836 cri P2 xsl conv ciprian.gerstenberger@uit.no Replace all xsl:include with xsl:import in corpus stylesh...
Old metafiles. These attributes (xsl: include inside the xsl file for each and every corpus file) does not apply anymore.
TODO: Børre to write an explanation in the bug, and Ciprian to close.
Have a look at line 151 in gt/script/langTools/Converter.pm
There is common.xsl and whatnot combined into a new .xsl file
835 cri P3 xsl conv ciprian.gerstenberger@uit.no Corpus conversion xsl files missing from $CORPUSHOME/bin/
This is Cip's cup of tea.
941 nor P3 xsl conv sjur.moshagen@samediggi.no Combination of $GTFREE/orig/sme/facta/659_1.pdf.xsl and $...
#14 var whole runtime error: file /home/boerre/gtsvn/gt/script/corpus/common.xsl line 777 element param xsltApplyXSLTTemplate: A potential infinite template recursion was detected. You can adjust xsltMaxDepth (--maxdepth) in order to raise the maximum number of nested template calls and variables/params (currently set to 3000). Templates:
This is an error with the $GTHOME/gt/script/corpus/common.xsl file, and B has no idea what error.

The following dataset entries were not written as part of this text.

-- ==== Sys2Proof/Syntax.lean ====
section
/-!
DEFINITION. The instructions of the KN-8100 (Sawen instruction set): one constructor for each row of the opcode table.

The 228 32-bit words and the 18 16-bit words carry the fields of their row under the row's own field names
(R82 to R93): register numbers, sizes and selectors are naturals, signed immediates are integers, each at the
value the field holds (a displacement is counted in halfwords, as in the word).
The 118 rows without an encoding are happenings of the machine (a tick, an arrival, a completion, a store to a
device register with a row of its own); what names the happening stands in `Machine.State.args` when it runs, in the order
its constructor's comment gives: `ag` an executing agent (`Machine.Agent.code`), `id` a message under way, `core`, `part`,
`car`, `slice`, `quad`, `col`, `port`, `link` the unit's number, `v` or `data` a value.
-/

namespace Sys2Proof
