-- ==== Sys2Proof/Decode.lean ====
section
/-!
DEFINITION. Decoding (R79 to R94) and, after it, encoding.
A word is decoded by its major opcode, then by the fixed bits of each row of that major; what no row takes is no
instruction, and decoding says so by name (`DecodeError`): a reserved major, an unassigned minor code, a set must-be-zero
bit, a field value its row does not allow, the halfword 0x0000 (R94 row 2).
-/

namespace Sys2Proof

/-- Why bytes are not an instruction. -/
inductive DecodeError where
  /-- The bytes end inside an instruction. -/
  | short
  /-- A 16-bit word that is no instruction; carries the halfword. -/
  | illegal16 (h : Nat)
  /-- A 32-bit word that is no instruction; carries the word. -/
  | illegal32 (w : Nat)
deriving DecidableEq, Repr

/-- The rows of the 32-bit major opcode 0x01 (R88). -/
def decodeMajor01 (w : Nat) : Option Instr :=
  if bits w 10 1 = 0 then some (.add (bits w 25 21) (bits w 20 16) (bits w 15 11))
  else if bits w 10 1 = 1 then some (.sub (bits w 25 21) (bits w 20 16) (bits w 15 11))
  else if bits w 10 1 = 2 then some (.and (bits w 25 21) (bits w 20 16) (bits w 15 11))
  else if bits w 10 1 = 3 then some (.or (bits w 25 21) (bits w 20 16) (bits w 15 11))
  else if bits w 10 1 = 4 then some (.xor (bits w 25 21) (bits w 20 16) (bits w 15 11))
  else if bits w 10 1 = 5 then some (.andn (bits w 25 21) (bits w 20 16) (bits w 15 11))
  else if bits w 10 1 = 6 then some (.sll (bits w 25 21) (bits w 20 16) (bits w 15 11))
  else if bits w 10 1 = 7 then some (.srl (bits w 25 21) (bits w 20 16) (bits w 15 11))
  else if bits w 10 1 = 8 then some (.sra (bits w 25 21) (bits w 20 16) (bits w 15 11))
  else if bits w 10 1 = 9 then some (.slt (bits w 25 21) (bits w 20 16) (bits w 15 11))
  else if bits w 10 1 = 0xa then some (.sltn (bits w 25 21) (bits w 20 16) (bits w 15 11))
  else if bits w 10 1 = 0xb then some (.min (bits w 25 21) (bits w 20 16) (bits w 15 11))
  else if bits w 10 1 = 0xc then some (.max (bits w 25 21) (bits w 20 16) (bits w 15 11))
  else if bits w 10 1 = 0xd then some (.minn (bits w 25 21) (bits w 20 16) (bits w 15 11))
  else if bits w 10 1 = 0xe then some (.maxn (bits w 25 21) (bits w 20 16) (bits w 15 11))
  else if bits w 10 1 = 0xf then some (.addv (bits w 25 21) (bits w 20 16) (bits w 15 11))
  else if bits w 10 1 = 0x10 then some (.subv (bits w 25 21) (bits w 20 16) (bits w 15 11))
  else if bits w 15 1 = 0x11 then some (.clz (bits w 25 21) (bits w 20 16))
  else if bits w 15 1 = 0x12 then some (.ctz (bits w 25 21) (bits w 20 16))
  else if bits w 15 1 = 0x13 then some (.popc (bits w 25 21) (bits w 20 16))
  else if bits w 15 1 = 0x14 then some (.sextB (bits w 25 21) (bits w 20 16))
  else if bits w 15 1 = 0x15 then some (.sextH (bits w 25 21) (bits w 20 16))
  else if bits w 15 1 = 0x16 then some (.sextW (bits w 25 21) (bits w 20 16))
  else if bits w 15 1 = 0x17 then some (.zextB (bits w 25 21) (bits w 20 16))
  else if bits w 15 1 = 0x18 then some (.zextH (bits w 25 21) (bits w 20 16))
  else if bits w 15 1 = 0x19 then some (.zextW (bits w 25 21) (bits w 20 16))
  else none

The following lines are not a result of this:
para_ref after type03 Reinbeitedistrikt som presses av selskap som žnsker å bygge ut vindmžlleparker står i en vanskelig situasjon. Et frivillig forlik med utbygger om en erstatning, kan vŽre å foretrekke fremfor en usikker kamp i rettssystemet. I distrikt 6 i Varanger valgte man den fžrste
Rather, they are a result of decode.pm.
For Børre, the conversion stops when applying common.xsl on the file.
TODO: Cip to have a look.
884 enh P5 Correct! sjur.moshagen@samediggi.no corpus.dtd seems flawed
To repeat:
xmllint whatever-dtd-file-of-your-choice.dtd
… will give you the same error report.
Status quo
Tomi has work which is not checked in. Check in.
File- and problemspecific problems go to Bugzilla.
Forward
New meeting on monday.